## The problem
Return only those lines of the material that contain "next".

*** Opening Data for the task ***

/-- A text's values are those of its bytes, in order. -/
theorem hexDigits_eq_some_iff_map (m : List Byte) (ds : List Nat) : hexDigits m = some ds ↔ m.map hexVal = ds.map some := by
  induction m generalizing ds with
  | nil => cases ds <;> simp [hexDigits]
  | cons v m ih => cases ds <;> simp [hexDigits_cons, Option.bind_eq_some_iff, ih]

/-- A text's values digit by digit. -/
theorem hexDigits_eq_some_iff (m : List Byte) (ds : List Nat) :
    hexDigits m = some ds ↔ ds.length = m.length ∧ ∀ q < m.length, hexVal (m.getD q 0) = some (ds.getD q 0) := by
  rw [hexDigits_eq_some_iff_map, List.ext_getElem_iff]
  simp only [List.length_map, List.getElem_map]
  refine ⟨fun ⟨len, vals⟩ => ⟨len.symm, fun q hq => ?_⟩, fun ⟨len, vals⟩ => ⟨len.symm, fun q hq hd => ?_⟩⟩
  · have hd : q < ds.length := len ▸ hq
    simpa [hq, hd] using vals q hq hd
  · simpa [hq, hd] using vals q hq

theorem hexDigits_eq_none_iff (m : List Byte) : hexDigits m = none ↔ ∃ v ∈ m, hexVal v = none := by
  induction m with
  | nil => simp [hexDigits]
  | cons v m ih =>
    rw [hexDigits_cons, List.exists_mem_cons_iff, ← ih]
    cases hexVal v <;> simp

theorem hexVal_lt {v : Byte} {d : Nat} (h : hexVal v = some d) : d < 16 := by
  simp only [hexVal] at h
  split at h
  · cases h; omega
  · split at h
    · cases h; omega
    · split at h
      · cases h; omega
      · cases h

/-! ### Packing (R98, R141) -/

theorem packHex_length (ds : List Nat) : (packHex ds).length = (ds.length + 1) / 2 := by
  induction ds using packHex.induct with
  | case1 => rfl
  | case2 d => simp [packHex]
  | case3 d e rest ih => simp only [packHex, List.length_cons, ih]; omega

/-- Byte `q` holds digit `2q` high and digit `2q+1` low, 0 where there is none. -/
theorem packHex_getD {ds : List Nat} (h : ∀ d ∈ ds, d < 16) (q : Nat) :
    ((packHex ds).getD q 0).toNat = 16 * ds.getD (2 * q) 0 + ds.getD (2 * q + 1) 0 := by
  induction ds using packHex.induct generalizing q with
  | case1 => simp [packHex]
  | case2 d =>
    have hd := h d (by simp)
    cases q with
    | zero => simp [packHex]; omega
    | succ q => simp [packHex, Nat.mul_succ]
  | case3 d e rest ih =>
    have hd := h d (by simp)
    have he := h e (by simp)
    cases q with
    | zero => simp [packHex]; omega
    | succ q => simpa [packHex, Nat.mul_succ] using ih (fun x hx => h x (by simp [hx])) q

/-- The value of digit `q`, as the pair of a byte counts it: 0 beyond the last digit. -/
theorem hexDigits_getD {m : List Byte} {ds : List Nat} (h : hexDigits m = some ds) (q : Nat) :
    ds.getD q 0 = if q < m.length then (hexVal (m.getD q 0)).getD 0 else 0 := by
  obtain ⟨len, vals⟩ := (hexDigits_eq_some_iff m ds).1 h
  split
  · next hq => rw [vals q hq]; rfl
  · next hq => exact List.getD_eq_default _ _ (by omega)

*** Closing Data for the task ***

## Answer for this exercise
  · next hq => rw [vals q hq]; rfl
  · next hq => exact List.getD_eq_default _ _ (by omega)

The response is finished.